On Feb. 6, Kakao announced it would purchase a 9.05% stake in SM Entertainment, whose roster includes NCT 127 and Red Velvet. Three days later, HYBE announced it would acquire a 14.8% stake in SM Entertainment by purchasing the majority of shares of the company’s founder and legendary K-pop producer, Lee Soo Man. Following a campaign by an activist investor for SM Entertainment to reduce Lee’s role, the company canceled his producer contract on Dec. 31, 2022.
SM Entertainment called HYBE’s investment “hostile M&A” and said its partnership with Kakao is “the first step” in its long-term transformation plan. HYBE sees SM Entertainment’s relationship with Kakao as one-sided and bad for shareholders.
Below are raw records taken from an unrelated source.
/-! ## Small states -/

/-- Slot 1 of the bundle at 0x10000, of path 0 of team 0. -/
def focus0 : Focus := ⟨0, 0, 0x10004, 12, false, true⟩
/-- A team of 32 lanes on the X-front of core 0, in group 1, with mode register m. -/
def team0 (m : BitVec 16) : Team := { placedTeam 0 with group := 1, mode := m }
def group0 : Group :=
  { ctx := 0, teams := [0], ranges := [(0, 0)], len := 4096, windows := [(0, 0x1000, 64)], tiles := 64, counts := [], gens := [], blocks := [],
    claims := [], crew := false, pool := 0, whole := false, srcs := [], saved := false }
/-- That team about to issue the word of slot 1, memory listing nothing. -/
def lab (m : BitVec 16) : State :=
  { State.reset with teams := [(0, team0 m)], seq := 1, focus := some focus0, clus := [(0, { Cluster.reset with groups := [(1, group0)] })] }
/-- The same with the page tables that map addresses to themselves. -/
def labMem (m : BitVec 16) : State :=
  { (State.reset.withFetchWord 32 0) with
    teams := [(0, team0 m)], seq := 1, focus := some focus0, agenda := [],
    clus := [(0, { Cluster.reset with groups := [(1, group0)] })] }
/-- The same team, changed. -/
def withTeam (f : Team → Team) (s : State) : State := s.modTeam 0 f
def withPath (f : Path → Path) (s : State) : State := s.modPath 0 0 f
/-- The same team as the agent of a firmware slot. -/
def asFw (s : State) : State := withTeam (fun t => { t with fw := true, xfront := false }) s
/-- Queue 3 of the cluster on port 0 of the team: U32, four entries deep, with n entries. -/
def queue3 (n : Nat) : Queue := ⟨kindU32, false, 0, 0, 4, 0, n % 4, n, false, 1⟩
def withQueue (q : Queue) (s : State) : State :=
  (withTeam (fun t => { t with ports := [(0, 3)] }) s).modClu 0 fun k => { k with queues := [(3, q)] }

/-- The instruction passes the shared checks, and its context and the state after its pops have a property. -/
def met (s : State) (i : Instr) (P : Ctx → State → Bool) : Bool :=
  match admission i s with
  | .ok c s' => P c s'
  | _ => false
theorem met_spec {s : State} {i : Instr} {P : Ctx → State → Bool} (h : met s i P = true) :
    ∃ c s', admission i s = .ok c s' ∧ P c s' = true := by
  unfold met at h
  split at h
  · exact ⟨_, _, by assumption, h⟩
  · cases h
/-- The instructions pass the shared checks. -/
def pass (s : State) (l : List Instr) : Bool := l.all fun i => met s i fun _ _ => true

/-! ## Encodings: words from the tables of chapters 11 to 13 -/

/-- A word and the instruction it stands for agree, both ways. -/
def agree (l : List (Word × Instr)) : Bool := l.all fun p => decide (decode p.1 = some p.2 ∧ encode p.2 = some p.1)
theorem test_words_control : agree [(0x00000000, .nop), (0x01003C96, .mode 0x3c96), (0x02B62D4E, .bra 6 0x2d4e), (0x03B62D4E, .bran 6 0x2d4e),
  (0x04B64E00, .brx 6 0x4e), (0x05A53C96, .call 0xa53c96), (0x06964E00, .callx 0x96 0x4e), (0x07009600, .ret 0x96),
  (0x08000006, .join 6), (0x09000000, .exit), (0x0A000000, .yield), (0x0B003C96, .sleep 0x3c96), (0x0C962D4E, .loop 0x16 0x2d4e),
  (0x0D000006, .bar 6), (0x0E000006, .bara 6), (0x0F000006, .barw 6), (0x10009600, .waitf 0x96), (0x11000006, .give 6),
  (0x12000006, .claim 6), (0x13001600, .spawn 0x16), (0x14000096, .svc 0x96), (0x15000006, .trap 6), (0x16000000, .rft),
  (0x17003C96, .brk 0x3c96), (0x18000006, .pmark 6)] = true := by decide
theorem test_words_integer_a : agree [(0x20962D4E, .ldi 0x96 0x2d4e), (0x21962D4E, .ldih 0x96 0x2d4e), (0x22964E00, .mov 0x96 0x4e), (0x23964EB1, .sel 0x96 0x4e 1),
  (0x24964EF1, .add 0x96 0x4e 0xf1), (0x25964EF1, .sub 0x96 0x4e 0xf1), (0x26964EF1, .mul 0x96 0x4e 0xf1),
  (0x27964EF1, .mulh 0x96 0x4e 0xf1), (0x28964EF1, .mad 0x96 0x4e 0xf1), (0x29964EF1, .div 0x96 0x4e 0xf1),
  (0x2A964EF1, .rem 0x96 0x4e 0xf1), (0x2B964EF1, .min 0x96 0x4e 0xf1), (0x2C964EF1, .max 0x96 0x4e 0xf1),
  (0x2D964E00, .abs 0x96 0x4e), (0x2E964E00, .neg 0x96 0x4e), (0x2F964EF1, .and 0x96 0x4e 0xf1)] = true := by decide
theorem test_words_integer_b : agree [(0x30964EF1, .or 0x96 0x4e 0xf1), (0x31964EF1, .xor 0x96 0x4e 0xf1), (0x32964E00, .not 0x96 0x4e),
  (0x33964EF1, .shl 0x96 0x4e 0xf1), (0x34964EF1, .shr 0x96 0x4e 0xf1), (0x35964EF1, .rot 0x96 0x4e 0xf1),
  (0x36964EF1, .bfx 0x96 0x4e 0xf1), (0x37964EF1, .bfi 0x96 0x4e 0xf1), (0x38964E00, .clz 0x96 0x4e),
  (0x39964E00, .popc 0x96 0x4e), (0x3A964E00, .brev 0x96 0x4e), (0x3B964EF1, .addi 0x96 0x4e 0xf1),
  (0x3C964EF1, .shli 0x96 0x4e 0xf1), (0x3D964EF1, .shri 0x96 0x4e 0xf1), (0x3E964EF1, .andi 0x96 0x4e 0xf1),
  (0x3F964EF1, .lea 0x96 0x4e 0xf1)] = true := by decide
theorem test_words_compare_predicate : agree [(0x40B64EF1, .ceq 6 0x4e 0xf1), (0x41B64EF1, .cne 6 0x4e 0xf1), (0x42B64EF1, .clt 6 0x4e 0xf1), (0x43B64EF1, .cle 6 0x4e 0xf1),
  (0x44B64EF1, .cgt 6 0x4e 0xf1), (0x45B64EF1, .cge 6 0x4e 0xf1), (0x48B6BEB1, .pand 6 0xe 1), (0x49B6BEB1, .por 6 0xe 1),
  (0x4AB6BEB1, .pxor 6 0xe 1), (0x4BB6BE00, .pnot 6 0xe), (0x4CB64E00, .pfrom 6 0x4e), (0x4DB60001, .pset 6 1)] = true := by decide
theorem test_words_float_a : agree [(0x50964EF1, .fadd 0x96 0x4e 0xf1), (0x51964EF1, .fsub 0x96 0x4e 0xf1), (0x52964EF1, .fmul 0x96 0x4e 0xf1),
  (0x53964EF1, .fma 0x96 0x4e 0xf1), (0x54964EF1, .fms 0x96 0x4e 0xf1), (0x55964EF1, .fnma 0x96 0x4e 0xf1),
  (0x56964EF1, .fmin 0x96 0x4e 0xf1), (0x57964EF1, .fmax 0x96 0x4e 0xf1), (0x58964E00, .fabs 0x96 0x4e),
  (0x59964E00, .fneg 0x96 0x4e), (0x5A964EF1, .fdiv 0x96 0x4e 0xf1), (0x5B964E00, .fsqrt 0x96 0x4e),
  (0x5C964E00, .frcp 0x96 0x4e), (0x5D964E00, .frsq 0x96 0x4e), (0x5E964E00, .fexp2 0x96 0x4e), (0x5F964E00, .flog2 0x96 0x4e)] = true := by decide
theorem test_words_float_b : agree [(0x60964E00, .fsin 0x96 0x4e), (0x61964E00, .fcos 0x96 0x4e), (0x62964E00, .ftanh 0x96 0x4e), (0x63B64EF1, .fceq 6 0x4e 0xf1),
  (0x64B64EF1, .fclt 6 0x4e 0xf1), (0x65B64EF1, .fcle 6 0x4e 0xf1), (0x66B64EF1, .fcun 6 0x4e 0xf1),
  (0x67964E00, .fclass 0x96 0x4e), (0x68964E00, .frnd 0x96 0x4e), (0x69964EF1, .fcps 0x96 0x4e 0xf1),
  (0x6A964EF1, .fscale 0x96 0x4e 0xf1)] = true := by decide
theorem test_words_convert : agree [(0x70964E01, .cvt 0x96 0x4e 1), (0x71964E01, .cvts 0x96 0x4e 1), (0x72964EF1, .pack 0x96 0x4e 0xf1),
  (0x73964EF1, .unpk 0x96 0x4e 0xf1), (0x74164E01, .qnt 0x16 0x4e 1), (0x75164E01, .dqnt 0x16 0x4e 1), (0x76960000, .rand 0x96)] = true := by decide
theorem test_words_cross_lane : agree [(0x80964EF1, .shfl 0x96 0x4e 0xf1), (0x81964EF1, .shfx 0x96 0x4e 0xf1), (0x82964E11, .shup 0x96 0x4e 0x11),
  (0x83964E11, .shdn 0x96 0x4e 0x11), (0x84B6BE01, .vota 6 0xe 1), (0x85B6BE01, .voty 6 0xe 1),
  (0x8696BE11, .ballot 0x96 0xe 0x11), (0x87964E1A, .redu 0x96 0x4e 1 0xa), (0x88964E31, .scan 0x96 0x4e 1 1 1),
  (0x89964EF1, .bcast 0x96 0x4e 0xf1), (0x8A964E00, .matchLanes 0x96 0x4e), (0x8B96BE03, .acnt 0x96 0xe 1 1)] = true := by decide
theorem test_words_memory_a : agree [(0x90964E5A, .ld 0x96 0x4e 1 0x1a), (0x91964E5A, .st 0x96 0x4e 1 0x1a), (0x92964E5A, .ldu 0x96 0x4e 1 0x1a),
  (0x93964E5A, .stu 0x96 0x4e 1 0x1a), (0x94964E5A, .ldl 0x96 0x4e 1 0x1a), (0x95964E5A, .stl 0x96 0x4e 1 0x1a),
  (0x96964E06, .ldp 0x96 0x4e 1 2), (0x97064E01, .lda 6 0x4e 1), (0x98160006, .commit 0x16 6)] = true := by decide
theorem test_words_memory_b : agree [(0x99964E5A, .ldq 0x96 0x4e 1 0x1a), (0x9A964E5A, .str 0x96 0x4e 1 0x1a), (0x9B000002, .fence 2),
  (0x9C964E31, .atom 0x96 0x4e 1 1 1), (0x9D964E31, .atomr 0x96 0x4e 1 1 1), (0x9E964E30, .cas 0x96 0x4e 1 1),
  (0x9F964E01, .red 0x96 0x4e 1), (0xA000964E, .pref 0x96 0x4e), (0xA1964EF1, .arma 0x96 0x4e 0xf1),
  (0xA200964E, .waita 0x96 0x4e), (0xA3B64EF1, .polla 6 0x4e 0xf1)] = true := by decide
theorem test_words_queue : agree [(0xB0964EF1, .qcfg 0x16 0x4e 0xf1), (0xB100964E, .qfree 0x96 0x4e), (0xB200964E, .qdrain 0x96 0x4e),
  (0xB3964EF1, .qcnt 0x96 0x4e 0xf1), (0xB496BE2A, .qtry 0x96 0xe 1 0xa), (0xB5B64E01, .qoffr 6 0x4e 1),
  (0xB600964E, .qclose 0x96 0x4e), (0xB700960E, .qlink 0x96 0xe)] = true := by decide
theorem test_words_tile : agree [(0xC0960006, .talloc 0x16 6), (0xC1968E91, .tload 0x16 0xe 0x11), (0xC2968E91, .tstore 0x16 0xe 0x11),
  (0xC3968E91, .ttask 0x16 0xe 0x11), (0xC4168E91, .tget 0x16 0xe 0x11), (0xC5968EF1, .tdef 0x16 0xe 0xf1),
  (0xC6009600, .tkill 0x16), (0xC7009600, .twait 0x16), (0xC8968E00, .tstat 0x96 0xe), (0xC9009671, .thint 0x16 0xe 1),
  (0xCA00960E, .tdesc 0x16 0xe), (0xCB96000E, .tdescr 0x16 0xe)] = true := by decide
theorem test_words_engine : agree [(0xD0009600, .card 0x16), (0xD1968E00, .cardw 0x16 0xe), (0xD2009620, .garm 0x16 1), (0xD3009600, .gdone 0x16),
  (0xD400964E, .subm 0x16 0x4e), (0xD5968E01, .sigw 0x16 0xe 1), (0xD6968E22, .siga 0x16 0xe 1 2)] = true := by decide
theorem test_words_system : agree [(0xE0968E01, .areg 0x96 0xe 1), (0xE196004E, .aenter 0x96 0x4e), (0xE2000000, .aexit), (0xE3009600, .adrop 0x96),
  (0xE4B64E00, .atest 6 0x4e), (0xE5009600, .arevk 0x96), (0xE8960D4E, .csrr 0x96 0xd4e), (0xE9960D4E, .csrw 0x96 0xd4e),
  (0xEA960D4E, .csrs 0x96 0xd4e), (0xEB960D4E, .csrc 0x96 0xd4e), (0xEC00964E, .fwcall 0x96 0x4e),
  (0xEC964E00, .fwcallReg 0x16 0x4e), (0xED00964E, .tinv 0x16 0x4e), (0xEE964E00, .svcr 0x16 0x4e),
  (0xEF964E00, .ctxs 0x16 0x4e), (0xF0964E00, .ctxl 0x16 0x4e), (0xF196000E, .ticketClaim 0x16 0xe),
  (0xF196008E, .ticketDone 0x16 0xe), (0xF2000001, .xtrig), (0xF3009600, .tron 0x96), (0xF4009600, .expd 0x16)] = true := by decide

/-- Words that no row of the table has: an opcode byte without a row, and a fixed field that is not as the row says (R245, R247). -/
theorem test_words_refused : [(0x19000000 : Word), 0xFE000000, 0x02000002, 0x08000008, 0x10000001, 0x22010203, 0x16000001].all
    (fun w => decode w == none) = true := by decide

/-! ## WellFormed refuses ill-formed terms, one for each check -/

theorem test_wf_accepts : [Instr.add 1 2 3, .ld 1 2 0 0, .fadd 1 2 3, .doorbell 255 0, .pageWalk 47 63 0 false false].all WellFormed = true := by decide
/-- A reserved operand code, an odd pair under every type that needs one, a reserved sub-field (R236, R247 step 5). -/
theorem test_wf_words : [Instr.add 0xC0 2 3, .callx 1 3, .redu 1 2 0 15].all (fun i => !WellFormed i) = true := by decide
theorem test_wf_objects : [Instr.cqHeadWrite (17 * 256) 0, .doorbell 256 0, .recordDistribute 64 0, .recordDistribute 0 64,
    .contextDestruction 64, .stopRequest 64, .edfPeriodStart 0 8, .tileDefinitionFail 0 4096 0, .ngrant 99999 0,
    .overlayLoadComplete 0 256].all (fun i => !WellFormed i) = true := by decide
theorem test_wf_requests : [Instr.gets ⟨0, 0, 31, 2, 0⟩, .gets ⟨99999, 0, 0, 1, 0⟩,
    .writeThroughStore ⟨0, .core 0, 0, 0, 1, [(0, 0)], false, Clock.zero, none⟩,
    .bankAluOperation ⟨0, .core 0, 0, 0, 12, 0, [], false, Clock.zero, none, none⟩, .fabricRequest 16 (.read 0 0 0), .fabricRequest 0 (.read 64 0 0),
    .fabricRequest 0 (.atomic 0 ⟨0, .core 0, 0, 0, 12, 0, [], false, Clock.zero, none, none⟩)].all (fun i => !WellFormed i) = true := by decide
theorem test_wf_ranges : [Instr.releaseMarker 4 0 0 Clock.zero 0, .releaseMarker 0 4 0 Clock.zero 0, .applyEntry 4, .jobWatchdog 0 16 0,
    .linkRetrain 16, .ldaLanded 0 8, .sleepExpiry 0 9, .completionTimeout (some 0) 9, .hostWindowRead 17 0 0, .latchingRead 0 4096, .registerWrite (.bar0 17 0) 0,
    .registerWrite (.csr 0 4096) 0, .pageWalk 0 64 0 false false].all (fun i => !WellFormed i) = true := by decide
“The contract between SM and Kakao, which grants acquisition of convertible bonds, undermines shareholder interest,” HYBE said in a statement Friday (Feb. 24). A clause grants Kakao or Kakao Entertainment the ability to “continuously increase its stake in SM” by allocating stocks issued through a paid-in capital increase to a third party, HYBE stated. “This will dilute the value of stocks owned by all shareholders other than Kakao or Kakao Entertainment.”
HYBE further argued the contract would hurt SM Entertainment’s chance of attracting “new strategic investors” and make it easier for Kakao “to seize control of SM’s management rights.”
HYBE also took issue with the Kakao’s role in managing SM Entertainment artists and distributing their music, arguing the contract gives Kakao an “unexpiring, exclusive” right to distribute SM Entertainment’s recorded music and allow Kakao Entertainment to manage SM Entertainment artists in North and South America.
In turn, SM Entertainment subsidiary SM Life Design will produce the recordings of Kakao Entertainment artists and provide a music video shooting set. “Compared with the important business rights that SM is handing over,” HYBE stated, “the return seems unreasonably small.”
After reviewing the contract’s legal issues, HYBE “will take all necessary legal measures, both civil and criminal,” it stated.